/-- A command frame of one of the seven commands with its argument count, however it ends. -/
theorem CommandEnd.scan {opcode : Byte} {args : List Byte} {st : Status} {evs : List Event} {dc : Bool}
    (h : CommandEnd opcode args st evs dc) {p : Params} {c : Cmd} (hc : p.opc.cmd? opcode = some c)
    (hl : args.length = c.argCount) {f : FrameScan} (hf : f.inFrame = false) :
    ∃ g, f.run p evs = some g ∧ g.inFrame = decide (st = .stuck) ∧ g.level = some dc := by
  cases h with
  | whole =>
    simp only [commandFrame, List.cons_append, List.nil_append, FrameScan.run_cons, FrameScan.event, hf, hc]
    simp only [Bool.false_eq_true, if_false, Option.bind_some, Bool.not_false, Bool.and_self, if_true, beq_self_eq_true,
      Option.isSome_some, FrameScan.run_append]
    rw [FrameScan.run_bytes p rfl rfl rfl]
    simp [FrameScan.run_cons, FrameScan.run_nil, FrameScan.event, FrameScan.mayEnd, hc, hl]
    omega
  | opcodeFailed =>
    refine ⟨{ inFrame := false, level := some false, bytes := 0, cmd := none, failed := true }, ?_, rfl, rfl⟩
    simp [opcodeFailedFrame, FrameScan.run_cons, FrameScan.run_nil, FrameScan.event, FrameScan.mayEnd, hf]
  | argsFailed k hk =>
    simp only [argsFailedFrame, List.cons_append, List.nil_append, FrameScan.run_cons, FrameScan.event, hf, hc]
    simp only [Bool.false_eq_true, if_false, Option.bind_some, Bool.not_false, Bool.and_self, if_true, beq_self_eq_true,
      Option.isSome_some, FrameScan.run_append]
    rw [FrameScan.run_bytes p rfl rfl rfl]
    simp [FrameScan.run_cons, FrameScan.run_nil, FrameScan.event, FrameScan.mayEnd]
  | opcodeStalled =>
    refine ⟨{ inFrame := true, level := some false, bytes := 0, cmd := none, failed := false }, ?_, rfl, rfl⟩
    simp [FrameScan.run_cons, FrameScan.run_nil, FrameScan.event, hf]
  | argsStalled ha =>
    refine ⟨{ inFrame := true, level := some true, bytes := 1, cmd := some opcode, failed := false }, ?_, rfl, rfl⟩
    simp [FrameScan.run_cons, FrameScan.run_nil, FrameScan.event, hf, hc]

/-- A data frame, however it ends. -/
theorem PixelsEnd.scan {bytes : List Byte} {st : Status} {evs : List Event} (h : PixelsEnd bytes st evs) (p : Params)
    {f : FrameScan} (hf : f.inFrame = false) :
    ∃ g, f.run p evs = some g ∧ g.inFrame = decide (st = .stuck) ∧ g.level = some true := by
  cases h with
  | whole =>
    simp only [dataFrame, List.cons_append, List.nil_append, FrameScan.run_cons, FrameScan.event, hf]
    simp only [Bool.false_eq_true, if_false, Option.bind_some, Bool.not_false, Bool.and_self, if_true, FrameScan.run_append]
    rw [FrameScan.run_bytes p rfl rfl rfl]
    simp [FrameScan.run_cons, FrameScan.run_nil, FrameScan.event, FrameScan.mayEnd]
  | failed k hk =>
    simp only [dataFailedFrame, List.cons_append, List.nil_append, FrameScan.run_cons, FrameScan.event, hf]
    simp only [Bool.false_eq_true, if_false, Option.bind_some, Bool.not_false, Bool.and_self, if_true, FrameScan.run_append]
    rw [FrameScan.run_bytes p rfl rfl rfl]
    simp [FrameScan.run_cons, FrameScan.run_nil, FrameScan.event, FrameScan.mayEnd]
  | stalled hb =>
    refine ⟨{ inFrame := true, level := some true, bytes := 0, cmd := none, failed := false }, ?_, rfl, rfl⟩
    simp [FrameScan.run_cons, FrameScan.run_nil, FrameScan.event, hf]

/-- `WireOk` sees four fields. -/
theorem State.WireOk.of_eq {s t : State} (h : s.WireOk) (h1 : t.cfg = s.cfg) (h2 : t.tr = s.tr) (h3 : t.csN = s.csN)
    (h4 : t.dc = s.dc) : t.WireOk := by
  unfold State.WireOk at *; rw [h1, h2, h3, h4]; exact h

/-- A body that kept the discipline, and released chip-select unless stuck. -/
def WireKept (r : State × Status) : Prop := r.1.WireOk ∧ (r.2 ≠ .stuck → r.1.csN = true)

theorem sendCommand_wireKept {s : State} (hw : s.WireOk) (hcs : s.csN = true) {opcode : Byte} {c : Cmd}
    (hc : s.cfg.opc.cmd? opcode = some c) {args : List Byte} (hl : args.length = c.argCount) :
    WireKept (sendCommand opcode args s) := by
  obtain ⟨f, hf1, hf2, -⟩ := hw
  obtain ⟨evs, h1, h2, h3⟩ := sendCommand_ends opcode args s
  have hk := sendCommand_kept opcode args s
  have hcfg : (sendCommand opcode args s).1.cfg = s.cfg := by unfold Kept at hk; rw [hk]
  obtain ⟨g, hg1, hg2, hg3⟩ := h1.scan hc hl (f := f) (by rw [hf2, hcs]; rfl)
  refine ⟨⟨g, ?_, ?_, ?_⟩, fun hne => by rw [h3]; simpa using hne⟩
  · rw [hcfg, h2, FrameScan.run_append, hf1]; exact hg1
  · rw [hg2, h3]; simp
  · intro v hv; rw [hg3] at hv; exact (Option.some.inj hv).symm

theorem sendPixels_wireKept {s : State} (hw : s.WireOk) (hcs : s.csN = true) (bytes : List Byte) :
    WireKept (sendPixels bytes s) := by
  obtain ⟨f, hf1, hf2, -⟩ := hw
  obtain ⟨evs, h1, h2, h3, h4⟩ := sendPixels_ends bytes s
  have hk := sendPixels_kept bytes s
  have hcfg : (sendPixels bytes s).1.cfg = s.cfg := by unfold Kept at hk; rw [hk]
  obtain ⟨g, hg1, hg2, hg3⟩ := h1.scan s.cfg (f := f) (by rw [hf2, hcs]; rfl)
  refine ⟨⟨g, ?_, ?_, ?_⟩, fun hne => by rw [h3]; simpa using hne⟩
  · rw [hcfg, h2, FrameScan.run_append, hf1]; exact hg1
  · rw [hg2, h3]; simp
  · intro v hv; rw [hg3] at hv; rw [h4]; exact (Option.some.inj hv).symm

theorem WireKept.noted {r : State × Status} (h : WireKept r) (o : Half) : WireKept (Machine.noted o r) := by
  obtain ⟨t, st⟩ := r
  cases st <;> exact ⟨h.1.of_eq rfl rfl rfl rfl, h.2⟩

theorem WireKept.andThen {r : State × Status} (h1 : WireKept r) {f : State → State × Status}
    (h2 : r.1.WireOk → r.1.csN = true → WireKept (f r.1)) : WireKept (Machine.andThen r f) := by
  obtain ⟨t, st⟩ := r
  cases st with
  | failed => exact h1
  | stuck => exact h1
  | ok => exact h2 h1.1 (h1.2 (by simp))

/-- A table of commands with their argument counts, as every table of the block. -/
def Counted (table : List (Cmd × List Byte)) : Prop := ∀ ca ∈ table, ca.2.length = ca.1.argCount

################

Task item
Nothing in the records may change; write them out again in full.

Expected answer
/-- A command frame of one of the seven commands with its argument count, however it ends. -/
theorem CommandEnd.scan {opcode : Byte} {args : List Byte} {st : Status} {evs : List Event} {dc : Bool}
    (h : CommandEnd opcode args st evs dc) {p : Params} {c : Cmd} (hc : p.opc.cmd? opcode = some c)
    (hl : args.length = c.argCount) {f : FrameScan} (hf : f.inFrame = false) :
    ∃ g, f.run p evs = some g ∧ g.inFrame = decide (st = .stuck) ∧ g.level = some dc := by
  cases h with
  | whole =>
    simp only [commandFrame, List.cons_append, List.nil_append, FrameScan.run_cons, FrameScan.event, hf, hc]
    simp only [Bool.false_eq_true, if_false, Option.bind_some, Bool.not_false, Bool.and_self, if_true, beq_self_eq_true,
      Option.isSome_some, FrameScan.run_append]
    rw [FrameScan.run_bytes p rfl rfl rfl]
    simp [FrameScan.run_cons, FrameScan.run_nil, FrameScan.event, FrameScan.mayEnd, hc, hl]
    omega
  | opcodeFailed =>
    refine ⟨{ inFrame := false, level := some false, bytes := 0, cmd := none, failed := true }, ?_, rfl, rfl⟩
    simp [opcodeFailedFrame, FrameScan.run_cons, FrameScan.run_nil, FrameScan.event, FrameScan.mayEnd, hf]
  | argsFailed k hk =>
    simp only [argsFailedFrame, List.cons_append, List.nil_append, FrameScan.run_cons, FrameScan.event, hf, hc]
    simp only [Bool.false_eq_true, if_false, Option.bind_some, Bool.not_false, Bool.and_self, if_true, beq_self_eq_true,
      Option.isSome_some, FrameScan.run_append]
    rw [FrameScan.run_bytes p rfl rfl rfl]
    simp [FrameScan.run_cons, FrameScan.run_nil, FrameScan.event, FrameScan.mayEnd]
  | opcodeStalled =>
    refine ⟨{ inFrame := true, level := some false, bytes := 0, cmd := none, failed := false }, ?_, rfl, rfl⟩
    simp [FrameScan.run_cons, FrameScan.run_nil, FrameScan.event, hf]
  | argsStalled ha =>
    refine ⟨{ inFrame := true, level := some true, bytes := 1, cmd := some opcode, failed := false }, ?_, rfl, rfl⟩
    simp [FrameScan.run_cons, FrameScan.run_nil, FrameScan.event, hf, hc]

/-- A data frame, however it ends. -/
theorem PixelsEnd.scan {bytes : List Byte} {st : Status} {evs : List Event} (h : PixelsEnd bytes st evs) (p : Params)
    {f : FrameScan} (hf : f.inFrame = false) :
    ∃ g, f.run p evs = some g ∧ g.inFrame = decide (st = .stuck) ∧ g.level = some true := by
  cases h with
  | whole =>
    simp only [dataFrame, List.cons_append, List.nil_append, FrameScan.run_cons, FrameScan.event, hf]
    simp only [Bool.false_eq_true, if_false, Option.bind_some, Bool.not_false, Bool.and_self, if_true, FrameScan.run_append]
    rw [FrameScan.run_bytes p rfl rfl rfl]
    simp [FrameScan.run_cons, FrameScan.run_nil, FrameScan.event, FrameScan.mayEnd]
  | failed k hk =>
    simp only [dataFailedFrame, List.cons_append, List.nil_append, FrameScan.run_cons, FrameScan.event, hf]
    simp only [Bool.false_eq_true, if_false, Option.bind_some, Bool.not_false, Bool.and_self, if_true, FrameScan.run_append]
    rw [FrameScan.run_bytes p rfl rfl rfl]
    simp [FrameScan.run_cons, FrameScan.run_nil, FrameScan.event, FrameScan.mayEnd]
  | stalled hb =>
    refine ⟨{ inFrame := true, level := some true, bytes := 0, cmd := none, failed := false }, ?_, rfl, rfl⟩
    simp [FrameScan.run_cons, FrameScan.run_nil, FrameScan.event, hf]

/-- `WireOk` sees four fields. -/
theorem State.WireOk.of_eq {s t : State} (h : s.WireOk) (h1 : t.cfg = s.cfg) (h2 : t.tr = s.tr) (h3 : t.csN = s.csN)
    (h4 : t.dc = s.dc) : t.WireOk := by
  unfold State.WireOk at *; rw [h1, h2, h3, h4]; exact h

/-- A body that kept the discipline, and released chip-select unless stuck. -/
def WireKept (r : State × Status) : Prop := r.1.WireOk ∧ (r.2 ≠ .stuck → r.1.csN = true)

theorem sendCommand_wireKept {s : State} (hw : s.WireOk) (hcs : s.csN = true) {opcode : Byte} {c : Cmd}
    (hc : s.cfg.opc.cmd? opcode = some c) {args : List Byte} (hl : args.length = c.argCount) :
    WireKept (sendCommand opcode args s) := by
  obtain ⟨f, hf1, hf2, -⟩ := hw
  obtain ⟨evs, h1, h2, h3⟩ := sendCommand_ends opcode args s
  have hk := sendCommand_kept opcode args s
  have hcfg : (sendCommand opcode args s).1.cfg = s.cfg := by unfold Kept at hk; rw [hk]
  obtain ⟨g, hg1, hg2, hg3⟩ := h1.scan hc hl (f := f) (by rw [hf2, hcs]; rfl)
  refine ⟨⟨g, ?_, ?_, ?_⟩, fun hne => by rw [h3]; simpa using hne⟩
  · rw [hcfg, h2, FrameScan.run_append, hf1]; exact hg1
  · rw [hg2, h3]; simp
  · intro v hv; rw [hg3] at hv; exact (Option.some.inj hv).symm

theorem sendPixels_wireKept {s : State} (hw : s.WireOk) (hcs : s.csN = true) (bytes : List Byte) :
    WireKept (sendPixels bytes s) := by
  obtain ⟨f, hf1, hf2, -⟩ := hw
  obtain ⟨evs, h1, h2, h3, h4⟩ := sendPixels_ends bytes s
  have hk := sendPixels_kept bytes s
  have hcfg : (sendPixels bytes s).1.cfg = s.cfg := by unfold Kept at hk; rw [hk]
  obtain ⟨g, hg1, hg2, hg3⟩ := h1.scan s.cfg (f := f) (by rw [hf2, hcs]; rfl)
  refine ⟨⟨g, ?_, ?_, ?_⟩, fun hne => by rw [h3]; simpa using hne⟩
  · rw [hcfg, h2, FrameScan.run_append, hf1]; exact hg1
  · rw [hg2, h3]; simp
  · intro v hv; rw [hg3] at hv; rw [h4]; exact (Option.some.inj hv).symm

theorem WireKept.noted {r : State × Status} (h : WireKept r) (o : Half) : WireKept (Machine.noted o r) := by
  obtain ⟨t, st⟩ := r
  cases st <;> exact ⟨h.1.of_eq rfl rfl rfl rfl, h.2⟩

theorem WireKept.andThen {r : State × Status} (h1 : WireKept r) {f : State → State × Status}
    (h2 : r.1.WireOk → r.1.csN = true → WireKept (f r.1)) : WireKept (Machine.andThen r f) := by
  obtain ⟨t, st⟩ := r
  cases st with
  | failed => exact h1
  | stuck => exact h1
  | ok => exact h2 h1.1 (h1.2 (by simp))

/-- A table of commands with their argument counts, as every table of the block. -/
def Counted (table : List (Cmd × List Byte)) : Prop := ∀ ca ∈ table, ca.2.length = ca.1.argCount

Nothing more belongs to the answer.